# Docker Compose Setup

<details>

<summary>Relevant source files</summary>

The following files were used as context for generating this wiki page:

* [docker-compose.yml](https://github.com/AutomatosAI/automatos-ai/blob/main/docs/deployment-infrastructure/docker-compose.yml)
* [frontend/.dockerignore](https://github.com/AutomatosAI/automatos-ai/blob/main/docs/deployment-infrastructure/frontend/.dockerignore/README.md)
* [frontend/Dockerfile](https://github.com/AutomatosAI/automatos-ai/blob/main/docs/deployment-infrastructure/frontend/Dockerfile/README.md)
* [orchestrator/Dockerfile](https://github.com/AutomatosAI/automatos-ai/blob/main/docs/deployment-infrastructure/orchestrator/Dockerfile/README.md)
* [orchestrator/api/cloud\_documents.py](https://github.com/AutomatosAI/automatos-ai/blob/main/docs/deployment-infrastructure/orchestrator/api/cloud_documents.py)
* [orchestrator/core/redis/client.py](https://github.com/AutomatosAI/automatos-ai/blob/main/docs/deployment-infrastructure/orchestrator/core/redis/client.py)
* [orchestrator/requirements.txt](https://github.com/AutomatosAI/automatos-ai/blob/main/docs/deployment-infrastructure/orchestrator/requirements.txt)

</details>

This page documents the Docker Compose orchestration for Automatos AI, covering service definitions, dependencies, health checks, volumes, networks, and deployment profiles.
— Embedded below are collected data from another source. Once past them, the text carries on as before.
-- ==== Sys2Proof/Machine/FrameCommands.lean ====
section
/-! DEFINITION. The meanings of SHOW (R142) and CLEAR (R143): what happens when the block takes the command. The frame
itself is the ENCODING step and the transfer that follow (Machine/Sequencer.lean). -/

namespace Sys2Proof.Machine

/-- **SHOW** (R142): usability, overrun, then the request is latched. -/
def execShow (nLeds : BitVec 20) (scale : BitVec 8) (s : State) : Answer :=
  whenReady s (.ok (.showFrame nLeds scale)) fun s =>
    whenUsable s fun s =>
      whenFits s nLeds fun s => .next (latchShow s nLeds scale)

/-- **CLEAR** (R143): as SHOW, with no stream. -/
def execClear (nLeds : BitVec 20) (s : State) : Answer :=
  whenReady s (.ok (.clear nLeds)) fun s =>
    whenUsable s fun s =>
      whenFits s nLeds fun s => .next (latchClear s nLeds)

end Sys2Proof.Machine
end

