-- ==== Sys2Proof/Certificates/Slice0/Obligations.lean ====
section
/-! DEFINITION. The statements for the provers. Each docstring names the rule of spec/ it formalises. -/

open Sys2Proof Sys2Proof.Machine

/-! ### Encoding (30_encoding.md) -/

/-- R76, R77: decoding the word of any command gives the command back, every operand at every value. -/
def Obligations.DecodeOfEncode : Prop :=
  ∀ i : Instr, decode (encode i) = .ok i

/-- R76, R77: a word that decodes to a command is the word of that command, so no bit of a legal word is dropped. -/
def Obligations.EncodeOfDecode : Prop :=
  ∀ (w : Word) (i : Instr), decode w = .ok i → encode i = w

/-- R73: a word decodes to a command exactly when it matches the command's row, with the operand fields of R70; no word
matches two rows; and the decoder rejects exactly the words that match none. -/
def Obligations.WordMatchesItsRow : Prop :=
  (∀ w : Word, decode w = .ok .init ↔ w &&& 0xFFFFFFFF = 0x00000001) ∧
  (∀ (w : Word) (n : BitVec 20) (sc : BitVec 8),
    decode w = .ok (.showFrame n sc) ↔
      w &&& 0x0000000F = 0x00000002 ∧ n = w.extractLsb' 12 20 ∧ sc = w.extractLsb' 4 8) ∧
  (∀ (w : Word) (n : BitVec 20),
    decode w = .ok (.clear n) ↔ w &&& 0x00000FFF = 0x00000003 ∧ n = w.extractLsb' 12 20) ∧
  (∀ w : Word, decode w = .ok .maxRate ↔ w &&& 0xFFFFFFFF = 0x00000004) ∧
  opcodeRows.Pairwise (fun a b => ∀ w : Word, ¬(a.matches w = true ∧ b.matches w = true)) ∧
  (∀ w : Word, (∃ r, decode w = .error r) ↔ ∀ row ∈ opcodeRows, row.matches w = false)

/-- 95_test_vectors.md section 5 (decoder vectors): what every word of its table decodes to. -/
def Obligations.SpecWordsDecode : Prop :=
  decode 0x00000001 = .ok .init ∧
  decode 0x00001FF2 = .ok (.showFrame 1 255) ∧
  decode 0x00002FF2 = .ok (.showFrame 2 255) ∧
  decode 0x00003FF2 = .ok (.showFrame 3 255) ∧
  decode 0x00000002 = .ok (.showFrame 0 0) ∧
  decode 0x00002002 = .ok (.showFrame 2 0) ∧
  decode 0xFFFFF002 = .ok (.showFrame 1048575 0) ∧
  decode 0x00002003 = .ok (.clear 2) ∧
  decode 0x00001003 = .ok (.clear 1) ∧
  decode 0x00000003 = .ok (.clear 0) ∧
  decode 0x00000004 = .ok .maxRate ∧
  (∀ w ∈ [0x00000000, 0x00000005, 0x0000000F, 0x00000011, 0x00000010, 0x00000013, 0x00002013, 0xFFFFFFF3, 0x00001004],
    ∃ r, decode w = .error r)

/-- R77: the words of SHOW and of CLEAR by the formula of the rule; every form of the rule assembles to its word, whatever
text its numbers have, and one with a number out of range to none; every number has a decimal and a hexadecimal text; the
rule's examples; and a text that assembles is one of the forms, its operands numbers in range, and gives the word of the
command it spells. The single spaces, the letters of either case and the leading zeros are the model's choice (log entry
11). -/
def Obligations.AssemblerEncodesCommands : Prop :=
  (∀ (n : BitVec 20) (sc : BitVec 8),
    encode (.showFrame n sc) = (n.zeroExtend 32 <<< 12) ||| (sc.zeroExtend 32 <<< 4) ||| 0x2) ∧
  (∀ n : BitVec 20, encode (.clear n) = (n.zeroExtend 32 <<< 12) ||| 0x3) ∧
  assemble ['I', 'N', 'I', 'T'] = some 0x00000001 ∧
  assemble ['M', 'A', 'X', 'R', 'A', 'T', 'E'] = some 0x00000004 ∧
  (∀ (n sc : Nat) (nText scText : List Char), NumberSpells nText n → NumberSpells scText sc →
    assemble (showText nText scText) =
      if n ≤ 1048575 ∧ sc ≤ 255 then
        some ((BitVec.ofNat 32 n <<< 12) ||| (BitVec.ofNat 32 sc <<< 4) ||| 0x2)
      else none) ∧
  (∀ (n : Nat) (nText : List Char), NumberSpells nText n →
    assemble (clearText nText) = if n ≤ 1048575 then some ((BitVec.ofNat 32 n <<< 12) ||| 0x3) else none) ∧
  (∀ n : Nat, ∀ text ∈ numerals n, NumberSpells text n) ∧
  assemble ['S', 'H', 'O', 'W', ' ', '1', ',', ' ', '2', '5', '5'] = some 0x00001FF2 ∧
  assemble ['C', 'L', 'E', 'A', 'R', ' ', '2'] = some 0x00002003 ∧
  (∀ (text : List Char) (w : Word), assemble text = some w →
    (∃ i, decode w = .ok i ∧ parseCommand text = some i) ∧
    (text = ['I', 'N', 'I', 'T'] ∨ text = ['M', 'A', 'X', 'R', 'A', 'T', 'E'] ∨
      (∃ n sc nText scText, NumberSpells nText n ∧ NumberSpells scText sc ∧ n ≤ 1048575 ∧ sc ≤ 255 ∧
        text = showText nText scText) ∨
      ∃ n nText, NumberSpells nText n ∧ n ≤ 1048575 ∧ text = clearText nText))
The setup mirrors a 19-service production topology used in Railway deployments, organized into modular functional groups.

## Purpose and Scope

The Docker Compose configuration orchestrates all services required to run Automatos AI in a containerized environment. It defines:

* **Core Services**: PostgreSQL, Redis, FastAPI backend, Next.js frontend [docker-compose.yml:18-170](/automatos-ai-docs/design-docs/deployment-infrastructure/docker-compose-setup.md).
* **Data Infrastructure**: Dedicated pgvector and Redis instances [docker-compose.yml:22-73](/automatos-ai-docs/design-docs/deployment-infrastructure/docker-compose-setup.md).
* **Worker Services**: `workspace-worker` for isolated task execution and `agent-opt-worker` for prompt optimization [docker-compose.yml:178-217](/automatos-ai-docs/design-docs/deployment-infrastructure/docker-compose-setup.md).
* **Support Services**: Gotenberg for document generation (PRD-63) [docker-compose.yml:109](/automatos-ai-docs/design-docs/deployment-infrastructure/docker-compose-setup.md).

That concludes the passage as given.